#### [Exercise description]
Each entry shown below is to be reproduced exactly.

#### [Input data]
──────────

/-- Cache 1 in a state, as a background operation finds it. -/
def background (f : Cdr → Cdr) : State := { at255 0 with cdrs := [(1, f cache1)] }
/-- An operation of a kind. -/
def vcOp0 (kind : Nat) : VcOp := (at255 0).vcOp kind 0
/-- CacheBackground: a set that moves, and one with a line whose unit is being served; none left; a flush, an invalidation and a reclaim without lines; a cache that
retires, and one that does not. -/
theorem witness_CacheBackground : (let s := background fun c => { c with w0 := setFld c.w0 60 3 3, shadow := some (imageWordOf image1 0, 0) }; (s.cdr 1).shadow = some (imageWordOf image1 0, 0) ∧ (s.cdr 1).progress < Geo.sets (s.cdr 1).geo ∧
      s.oldSet 1 = [] ∧ ((s.holdSet 1 (s.cdr 1).geo 0).moveLines (s.cdr 1).geo (imageWordOf image1 0, 0) (s.oldSet 1)).2 = none) ∧
    (let s : State := { background fun c => { c with w0 := setFld c.w0 60 3 3, shadow := some (imageWordOf image1 0, 0) } with
        vlines := [{ vcid := 1, lay := 0, core := 0, set := 0, li := 0, dirty := false, units := [] }, { vcid := 1, lay := 1, core := 0, set := 0, li := 512, dirty := false, units := [] }]
        homes := [(homeKey 1 512, { HomeUnit.reset with busy := some (.own 7 0 .m) })] }
      let t := s.holdSet 1 (s.cdr 1).geo 0
      (s.oldSet 1).all (fun l => (l.unitNums (s.cdr 1).geo).all fun u => t.calm 1 u) = true ∧ (t.moveLines (s.cdr 1).geo (imageWordOf image1 0, 0) (s.oldSet 1)).2.isSome) ∧
    (let s : State := { background fun c => { c with w0 := setFld c.w0 60 3 3, shadow := some (imageWordOf image1 0, 0) } with
        vlines := [{ vcid := 1, lay := 0, core := 0, set := 0, li := 0, dirty := false, units := [] }], homes := [(homeKey 1 0, { HomeUnit.reset with busy := some (.own 7 0 .m) })] }
      ∃ l ∈ s.oldSet 1, ∃ u ∈ l.unitNums (s.cdr 1).geo, (s.holdSet 1 (s.cdr 1).geo (s.cdr 1).progress).calm 1 u = false ∧ (s.holdSet 1 (s.cdr 1).geo (s.cdr 1).progress).pinned 1 u = false) ∧
    (let s := background fun c => { c with w0 := setFld c.w0 60 3 3, shadow := some (imageWordOf image1 0, 0), progress := Geo.sets c.geo }; Geo.sets (s.cdr 1).geo ≤ (s.cdr 1).progress ∧ (s.cdr 1).bar = none) ∧
    (let s := background fun c => { c with ops := [vcOp0 2] }; (s.cdr 1).ops = [vcOp0 2] ∧ (s.cdr 1).state ≠ 3 ∧ (vcOp0 2).bar = 0 ∧ (vcOp0 2).kind = 2 ∧
      (∀ l ∈ s.vlines, l.vcid = 1 → l.dirty = false) ∧ s.heldUnits 1 = []) ∧
    (let s := background fun c => { c with ops := [vcOp0 3] }; (s.cdr 1).ops = [vcOp0 3] ∧ (vcOp0 3).kind ≠ 2 ∧ (∀ l ∈ s.vlines, l.vcid ≠ 1) ∧ s.heldUnits 1 = []) ∧
    (let s := background fun c => { c with w0 := setFld c.w0 60 3 4 }; (s.cdr 1).state = 4 ∧ (s.cdr 1).ops = [] ∧ (s.cdr 1).bar = none ∧ (∀ l ∈ s.vlines, l.vcid ≠ 1) ∧ s.heldUnits 1 = [] ∧ s.usesCache 1 = false) ∧
    (let s := background id; (s.cdr 1).state ≠ 4 ∧ (s.cdr 1).shadow = none) := by decide +kernel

──────────

#### [Output below]
/-- Cache 1 in a state, as a background operation finds it. -/
def background (f : Cdr → Cdr) : State := { at255 0 with cdrs := [(1, f cache1)] }
/-- An operation of a kind. -/
def vcOp0 (kind : Nat) : VcOp := (at255 0).vcOp kind 0
/-- CacheBackground: a set that moves, and one with a line whose unit is being served; none left; a flush, an invalidation and a reclaim without lines; a cache that
retires, and one that does not. -/
theorem witness_CacheBackground : (let s := background fun c => { c with w0 := setFld c.w0 60 3 3, shadow := some (imageWordOf image1 0, 0) }; (s.cdr 1).shadow = some (imageWordOf image1 0, 0) ∧ (s.cdr 1).progress < Geo.sets (s.cdr 1).geo ∧
      s.oldSet 1 = [] ∧ ((s.holdSet 1 (s.cdr 1).geo 0).moveLines (s.cdr 1).geo (imageWordOf image1 0, 0) (s.oldSet 1)).2 = none) ∧
    (let s : State := { background fun c => { c with w0 := setFld c.w0 60 3 3, shadow := some (imageWordOf image1 0, 0) } with
        vlines := [{ vcid := 1, lay := 0, core := 0, set := 0, li := 0, dirty := false, units := [] }, { vcid := 1, lay := 1, core := 0, set := 0, li := 512, dirty := false, units := [] }]
        homes := [(homeKey 1 512, { HomeUnit.reset with busy := some (.own 7 0 .m) })] }
      let t := s.holdSet 1 (s.cdr 1).geo 0
      (s.oldSet 1).all (fun l => (l.unitNums (s.cdr 1).geo).all fun u => t.calm 1 u) = true ∧ (t.moveLines (s.cdr 1).geo (imageWordOf image1 0, 0) (s.oldSet 1)).2.isSome) ∧
    (let s : State := { background fun c => { c with w0 := setFld c.w0 60 3 3, shadow := some (imageWordOf image1 0, 0) } with
        vlines := [{ vcid := 1, lay := 0, core := 0, set := 0, li := 0, dirty := false, units := [] }], homes := [(homeKey 1 0, { HomeUnit.reset with busy := some (.own 7 0 .m) })] }
      ∃ l ∈ s.oldSet 1, ∃ u ∈ l.unitNums (s.cdr 1).geo, (s.holdSet 1 (s.cdr 1).geo (s.cdr 1).progress).calm 1 u = false ∧ (s.holdSet 1 (s.cdr 1).geo (s.cdr 1).progress).pinned 1 u = false) ∧
    (let s := background fun c => { c with w0 := setFld c.w0 60 3 3, shadow := some (imageWordOf image1 0, 0), progress := Geo.sets c.geo }; Geo.sets (s.cdr 1).geo ≤ (s.cdr 1).progress ∧ (s.cdr 1).bar = none) ∧
    (let s := background fun c => { c with ops := [vcOp0 2] }; (s.cdr 1).ops = [vcOp0 2] ∧ (s.cdr 1).state ≠ 3 ∧ (vcOp0 2).bar = 0 ∧ (vcOp0 2).kind = 2 ∧
      (∀ l ∈ s.vlines, l.vcid = 1 → l.dirty = false) ∧ s.heldUnits 1 = []) ∧
    (let s := background fun c => { c with ops := [vcOp0 3] }; (s.cdr 1).ops = [vcOp0 3] ∧ (vcOp0 3).kind ≠ 2 ∧ (∀ l ∈ s.vlines, l.vcid ≠ 1) ∧ s.heldUnits 1 = []) ∧
    (let s := background fun c => { c with w0 := setFld c.w0 60 3 4 }; (s.cdr 1).state = 4 ∧ (s.cdr 1).ops = [] ∧ (s.cdr 1).bar = none ∧ (∀ l ∈ s.vlines, l.vcid ≠ 1) ∧ s.heldUnits 1 = [] ∧ s.usesCache 1 = false) ∧
    (let s := background id; (s.cdr 1).state ≠ 4 ∧ (s.cdr 1).shadow = none) := by decide +kernel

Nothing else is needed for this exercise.